7 Enfin, faire vivre l’interdisciplinarité demande peut-être, dans les études supérieures en biologie, de diminuer la place donnée aux matières utilisées pour la sélection : les futurs médecins et les futurs agronomes choisissent souvent des options de mathématiques ou la physique-chimie en terminale, au détriment des SVT, car ce sont des matières de sélection. De fait, à l’écrit du concours des Écoles d’Agronomie, les coefficients des mathématiques et de la biologie sont par exemple identiques. Personne ne nie l’importance de compter en biologie, ni un nécessaire lien à la physique et la chimie : mais diminuer le poids de matières trop représentées pour des raisons de sélection permettrait de faire entrer d’autres sciences (par exemple humaines) et de faire vivre plus d’interdisciplinarité dans les compétences de nos futurs médecins et ingénieurs du vivant.

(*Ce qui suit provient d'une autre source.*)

-- ==== Sys2Proof/Machine/Fm.lean ====
section
/-! DEFINITION. Sparse tables keyed by a number, and byte memories in one canonical form: addresses strictly rising and no
entry equal to what an unlisted address reads as. -/

namespace Sys2Proof.Machine

/-- A sparse table. -/
abbrev Fm (β : Type) := List (Nat × β)

/-- The entry of a key. -/
def Fm.get? {β : Type} : Fm β → Nat → Option β
  | [], _ => none
  | (a, b) :: r, k => if k = a then some b else Fm.get? r k

/-- The entry of a key, or a default. -/
def Fm.getD {β : Type} (m : Fm β) (k : Nat) (d : β) : β := (Fm.get? m k).getD d

/-- Set the entry of a key; keys stay in rising order. -/
def Fm.put {β : Type} : Fm β → Nat → β → Fm β
  | [], k, v => [(k, v)]
  | (a, b) :: r, k, v => if k = a then (k, v) :: r else if k < a then (k, v) :: (a, b) :: r else (a, b) :: Fm.put r k v

/-- Drop the entry of a key. -/
def Fm.del {β : Type} (m : Fm β) (k : Nat) : Fm β := m.filter fun e => e.1 != k

/-- Change the entry of a key, where there is one. -/
def Fm.mod {β : Type} : Fm β → Nat → (β → β) → Fm β
  | [], _, _ => []
  | (a, b) :: r, k, f => if k = a then (a, f b) :: r else (a, b) :: Fm.mod r k f

/-- Keep the entries that a test accepts. -/
def Fm.keep {β : Type} (m : Fm β) (p : Nat → β → Bool) : Fm β := m.filter fun e => p e.1 e.2

/-- Change every entry. -/
def Fm.mapVals {β γ : Type} (m : Fm β) (f : Nat → β → γ) : Fm γ := m.map fun e => (e.1, f e.1 e.2)

/-- The lowest number from 0 that is no key, among the first `n`. -/
def Fm.free? {β : Type} (m : Fm β) (n : Nat) : Option Nat := (List.range n).find? fun k => (Fm.get? m k).isNone

/-- The first number above every key. -/
def Fm.next {β : Type} (m : Fm β) : Nat := m.foldl (fun n e => max n (e.1 + 1)) 0

/-- A byte memory. -/
abbrev Mem := List Host.Cell

/-- What an address that nothing has written reads as (DESIGN CHOICE, log entry 3: the spec clears no memory at reset). -/
def Mem.empty : Byte := 0

/-- The byte at an address. -/
def Mem.read (m : Mem) (a : Nat) : Byte := Fm.getD m a Mem.empty

/-- Set the byte at an address; a byte equal to `Mem.empty` is not listed. -/
def Mem.write : Mem → Nat → Byte → Mem
  | [], a, b => if b = Mem.empty then [] else [(a, b)]
  | (c, d) :: r, a, b =>
    if a = c then (if b = Mem.empty then r else (a, b) :: r)
    else if a < c then (if b = Mem.empty then (c, d) :: r else (a, b) :: (c, d) :: r)
    else (c, d) :: Mem.write r a b

/-- How far apart the cores' scratchpads are named in the model: a grant takes a place of its own under its core's number; only
the total is bounded by 512 KiB (R25, R143; log entry 2). -/
def scrSpan : Nat := 2 ^ 40

/-- The entries of `n` addresses from `a` on. -/
def Mem.within (m : Mem) (a n : Nat) : Mem := m.filter fun c => a ≤ c.1 && c.1 < a + n

/-- `n` bytes from an address, the lowest first. -/
def Mem.readN (m : Mem) (a n : Nat) : List Byte :=
  let near := m.within a n
  (List.range n).map fun i => Mem.read near (a + i)

/-- Write bytes from an address on. -/
def Mem.writeN (m : Mem) (a : Nat) : List Byte → Mem
  | [] => m
  | b :: r => Mem.writeN (Mem.write m a b) (a + 1) r

/-- Every address from `a` on for `n` bytes reads `Mem.empty` again. -/
def Mem.clear (m : Mem) (a n : Nat) : Mem := m.filter fun c => !(a ≤ c.1 && c.1 < a + n)

/-- The addresses rise strictly from `lo` and no entry is empty. -/
def Mem.wfFrom : Nat → Mem → Bool
  | _, [] => true
  | lo, (a, b) :: r => lo ≤ a && b != Mem.empty && Mem.wfFrom (a + 1) r

/-- The canonical form. -/
def Mem.wf (m : Mem) : Bool := Mem.wfFrom 0 m

/-- Bytes as a number, the first byte lowest (R4). -/
def leNat : List Byte → Nat
  | [] => 0
  | b :: r => b.toNat + 256 * leNat r

/-- A number as `n` bytes, the lowest first (R4). -/
def leBytes (n : Nat) (x : Nat) : List Byte := (List.range n).map fun i => BitVec.ofNat 8 (x / 2 ^ (8 * i))

end Sys2Proof.Machine
end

8 Plus de sciences de la vie, de l’environnement et de la santé ; plus d’interdisciplinarité, en ces sciences comme en tout enseignement : ce défi de l’avenir éducatif est aussi celui de la vulgarisation et de l’information scientifique. Il est le credo de la Fédération BioGée, qui se veut la voix des sciences du vivant et de l’environnement en France. BioGée réunit six académies (Science, Agriculture, Médecine, Vétérinaire, Pharmacie et Technologies), le Muséum national d’Histoire naturelle, une trentaine de sociétés scientifiques nationales, des consortiums d’entreprises, des associations d’enseignants et une vingtaine d’autres associations. Son nom, emprunté au philosophe Michel Serres, illustre une volonté d’interdisciplinarité. Elle veut montrer les apports positifs des disciplines qu’elle représente dans la vie des citoyens, la formation des plus jeunes, les prises de décision et la gestion des crises qui défient la société française. Bientôt d’ailleurs, la Société Française pour le Droit de l’Environnement va rejoindre BioGée.

9 Et peut-être rejoindrez-vous vous-même BioGée dans son appel à faire de la connaissance du vivant un fondamental et une interdisciplinarité, pour des lendemains meilleurs.